October 31, 2006
Karen Lanrap wrote:
> Bill Baxter wrote:
> 
>> best answer in terms of efficiency
> 
> For me removing an element does not affect other elements.

Then I think you want a linked list, not an array.

--bb
October 31, 2006
Bill Baxter wrote:

> Then I think you want a linked list, not an array.

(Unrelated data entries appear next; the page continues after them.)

/-- A stall holds the next instruction (R255): a walk, a fetch on its way, no energy, or what it met at an earlier turn. -/
def State.stalled (s : State) (w : Who) (c : Ctx) : Bool :=
  c.walking || c.fetching.isSome || (match c.stall with
    | none => false
    | some .veb => false
    | some .hold => decide (Config.holdPool ≤ (s.core w.core).holds.length)
    | some (.bytes t lo hi) => s.bytesWait t lo hi
    | some .words => (c.gather.map fun g => !g.asked.isEmpty).getD false
    | some .channel => (List.range 4).all fun i => ((mget (s.core w.core).chans i).map fun x => !x.finished).getD false)
  || s.heldByVeb w c

/-- A context is eligible, spacing apart (R251, R373): Ready, not being stopped by a save or a freeze, not stalled, not waiting to take a trap,
and a topcoat only behind its undercoat. The message context is while it has work. -/
def State.eligible (s : State) (w : Who) (c : Ctx) : Bool :=
  if c.kind == .message then !(s.core w.core).jobs.isEmpty
  else c.run == .ready && c.cancelling.isNone
    && (match c.role with
        | .top p => match s.ctx? { core := w.core, slot := p } with
          | some u => decide (c.retired < u.retired)
          | none => true
        | _ => true)
    && !((c.heldTrap.isSome || (s.due? w c).isSome) && s.trapWaits w c) && !s.stalled w c

/-- The slot issuing at cc `t`, among the eligible ones with their spacing and the spacing of what they would issue (R252). -/
def selectAt (l : List (Nat × Ctx × Nat)) (t : Nat) : Option Nat :=
  let p := t % 64
  let dist (sl : Nat) : Nat := (sl + 64 - p) % 64
  let ready := l.filter fun x => decide (x.2.1.spacing ≤ t)
  let can := ready.filter fun x =>
    x.1 == p || (decide (x.2.1.yielded ≤ t) && decide (x.2.2 ≤ dist x.1))
  (sortBy (fun (a b : Nat × Ctx × Nat) => decide (dist a.1 < dist b.1)) can).head?.map (·.1)

/-- A slot's turn in the present cc may come: its spacing has run, and in a basin that drains it is the message context's (R392). -/
def State.inRotation (s : State) (core sl : Nat) (c : Ctx) : Bool :=
  decide (c.spacing ≤ s.now core) && ((s.reticle (coreRet core)).low == .running || sl == 63)
    && s.eligible { core := core, slot := sl } c

/-- The slot from which a core issues in the present cc, if it has not issued in it (R252). -/
def State.coreIssue (s : State) (core : Nat) : Option Nat :=
  let k := s.core core
  if s.now core < k.cc then none
  else
    selectAt ((k.slots.filter fun p => s.inRotation core p.1 p.2).map fun p =>
      (p.1, p.2, s.nextSpacing { core := core, slot := p.1 } p.2)) (s.now core)

/-- Something that may happen next: an input, a message that arrives, an event whose condition holds, a home taking in an access that waits,
an issue, a cc of a basin's clock. -/
inductive Turn
  | input
  | pending (i : Nat)
  | standing (e : Ev)
  | home (core : Nat)
  | issue (core slot : Nat)
  | tick (ret : Nat)
  deriving DecidableEq, Repr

The diversity of answers in this thread shows that there is no canonical remove operation for arrays. One can define some operation to be called a "remove" operation, but that is by pure will, when the invariants that have to be maintained are unknown.
October 31, 2006
Bill Baxter wrote:
> David Medlock wrote:
> 
>> Bill Baxter wrote:
>>
>>> How do I remove an element from a dynamic array?
>>>
>>>    int[] a = [1,2,3,4,5];
>>>
>>> I tried every syntax I could think of:
>>>
>>>    a[3] = void;
>>>    a[3..4] = void;
>>>    a[3..4] = a[3..3];
>>>    a[3] = [];
>>>    a[3..4] = [];
>>>    delete a[3];
>>>    delete a[3..4];
>>>
>>> The last one compiles, but fills a[0] with garbage.
>>>
>>> I hope the answer isn't:
>>>
>>>    a = a[0..3] ~ a[4..length];
>>>
>>> Thanks!
>>> --bb
>>
>>
>>
>>  From my personal tools library...
>>
>> // remove an item from an array
>> template drop(T)
>> {
>>   T drop( inout T[] arr, int which )
>>   {
>>     debug if ( which>=arr.length)
>>         throw new Exception(str.format("Attempt to drop position %s from size %s",which,arr.length));
>>     T result = arr[which];
>>     int max = arr.length-1;
>>     for (; which < max; which++ ) arr[which]=arr[which+1];
>>     arr.length= max;
>>     return result;
>>   }
>> }

Something you might find interesting/indicative -- I wrote a little test program to time your function versus that found in Cashew, and with the slicing expression above.  Output:

# Array length: 10000
# Iterations removing middle element: 5000
#  ---------- Slice syntax: a[0 .. mid] ~ [mid + 1 .. a.length]
# <Benchmark array removals> Baseline 3.460000
#  ---------- CashewUtils: a.removeIndex(mid)
# <Benchmark array removals> Time 2.970000 & 1.164983 versus baseline
#  ---------- Drop: version 1
# <Benchmark array removals> Time 0.270000 & 12.814815 versus baseline
#  ---------- Drop: version 2
# <Benchmark array removals> Time 0.390000 & 8.871795 versus baseline

Drop v2 was an attempt of mine at rewriting your .drop() that, obviously, falls a little short of the original in performance.  I also find it odd that Cashew's .removeIndex() is actually timing a little master than the slice expression, because that's actually it is: a wrapper around that very same expression.  *confused*  Anyhow, clearly your .drop() is running very fast!  I actually expected the opposite, and am surprised/impressed.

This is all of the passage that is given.